Collected data entries:
----

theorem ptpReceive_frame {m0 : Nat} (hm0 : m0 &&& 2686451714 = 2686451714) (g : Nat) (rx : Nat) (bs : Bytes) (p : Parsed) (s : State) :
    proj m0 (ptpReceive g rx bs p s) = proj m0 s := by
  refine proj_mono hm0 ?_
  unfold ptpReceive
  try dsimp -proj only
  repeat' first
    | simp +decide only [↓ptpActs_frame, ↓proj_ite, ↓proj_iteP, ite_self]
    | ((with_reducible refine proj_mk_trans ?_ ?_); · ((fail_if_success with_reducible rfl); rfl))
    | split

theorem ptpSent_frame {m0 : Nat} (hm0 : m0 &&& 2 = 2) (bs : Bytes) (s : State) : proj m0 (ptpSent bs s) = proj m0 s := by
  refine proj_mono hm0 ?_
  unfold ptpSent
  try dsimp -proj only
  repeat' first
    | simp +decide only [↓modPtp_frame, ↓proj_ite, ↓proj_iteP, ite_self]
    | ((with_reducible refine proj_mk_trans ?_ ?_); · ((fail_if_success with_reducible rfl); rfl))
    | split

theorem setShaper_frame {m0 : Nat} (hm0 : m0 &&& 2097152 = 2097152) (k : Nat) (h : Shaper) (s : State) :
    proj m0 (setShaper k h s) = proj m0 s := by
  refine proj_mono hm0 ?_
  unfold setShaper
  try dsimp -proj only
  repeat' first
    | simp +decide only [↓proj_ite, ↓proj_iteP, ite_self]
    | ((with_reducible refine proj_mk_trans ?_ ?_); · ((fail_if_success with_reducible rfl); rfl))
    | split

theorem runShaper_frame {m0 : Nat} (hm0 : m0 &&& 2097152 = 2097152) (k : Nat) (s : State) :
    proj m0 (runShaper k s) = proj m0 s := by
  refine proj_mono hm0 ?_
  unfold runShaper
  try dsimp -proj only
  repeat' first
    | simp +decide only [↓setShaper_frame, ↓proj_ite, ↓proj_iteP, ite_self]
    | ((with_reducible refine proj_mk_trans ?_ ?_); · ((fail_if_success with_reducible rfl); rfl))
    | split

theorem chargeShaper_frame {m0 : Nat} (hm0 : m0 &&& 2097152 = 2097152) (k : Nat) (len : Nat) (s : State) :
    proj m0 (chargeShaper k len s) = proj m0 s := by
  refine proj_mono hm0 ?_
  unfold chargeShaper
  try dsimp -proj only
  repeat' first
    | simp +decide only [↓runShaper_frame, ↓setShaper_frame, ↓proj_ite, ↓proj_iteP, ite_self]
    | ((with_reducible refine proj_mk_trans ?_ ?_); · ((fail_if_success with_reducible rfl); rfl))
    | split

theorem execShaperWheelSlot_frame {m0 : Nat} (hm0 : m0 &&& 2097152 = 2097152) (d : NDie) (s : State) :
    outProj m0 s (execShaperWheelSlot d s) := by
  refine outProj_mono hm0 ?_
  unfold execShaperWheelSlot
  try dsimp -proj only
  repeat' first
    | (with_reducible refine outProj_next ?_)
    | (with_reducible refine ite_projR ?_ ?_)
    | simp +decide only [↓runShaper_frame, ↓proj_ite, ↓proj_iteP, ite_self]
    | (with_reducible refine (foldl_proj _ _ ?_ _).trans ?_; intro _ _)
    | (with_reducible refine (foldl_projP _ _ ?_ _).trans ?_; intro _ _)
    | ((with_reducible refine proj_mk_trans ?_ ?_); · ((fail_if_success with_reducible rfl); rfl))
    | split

----

Take the lines above from the one containing "(h : Shaper)" to the one containing "refine outProj_mono hm0 ?_" and retype them exactly, both ends included, with nothing added.

Solution:
theorem setShaper_frame {m0 : Nat} (hm0 : m0 &&& 2097152 = 2097152) (k : Nat) (h : Shaper) (s : State) :
    proj m0 (setShaper k h s) = proj m0 s := by
  refine proj_mono hm0 ?_
  unfold setShaper
  try dsimp -proj only
  repeat' first
    | simp +decide only [↓proj_ite, ↓proj_iteP, ite_self]
    | ((with_reducible refine proj_mk_trans ?_ ?_); · ((fail_if_success with_reducible rfl); rfl))
    | split

theorem runShaper_frame {m0 : Nat} (hm0 : m0 &&& 2097152 = 2097152) (k : Nat) (s : State) :
    proj m0 (runShaper k s) = proj m0 s := by
  refine proj_mono hm0 ?_
  unfold runShaper
  try dsimp -proj only
  repeat' first
    | simp +decide only [↓setShaper_frame, ↓proj_ite, ↓proj_iteP, ite_self]
    | ((with_reducible refine proj_mk_trans ?_ ?_); · ((fail_if_success with_reducible rfl); rfl))
    | split

theorem chargeShaper_frame {m0 : Nat} (hm0 : m0 &&& 2097152 = 2097152) (k : Nat) (len : Nat) (s : State) :
    proj m0 (chargeShaper k len s) = proj m0 s := by
  refine proj_mono hm0 ?_
  unfold chargeShaper
  try dsimp -proj only
  repeat' first
    | simp +decide only [↓runShaper_frame, ↓setShaper_frame, ↓proj_ite, ↓proj_iteP, ite_self]
    | ((with_reducible refine proj_mk_trans ?_ ?_); · ((fail_if_success with_reducible rfl); rfl))
    | split

theorem execShaperWheelSlot_frame {m0 : Nat} (hm0 : m0 &&& 2097152 = 2097152) (d : NDie) (s : State) :
    outProj m0 s (execShaperWheelSlot d s) := by
  refine outProj_mono hm0 ?_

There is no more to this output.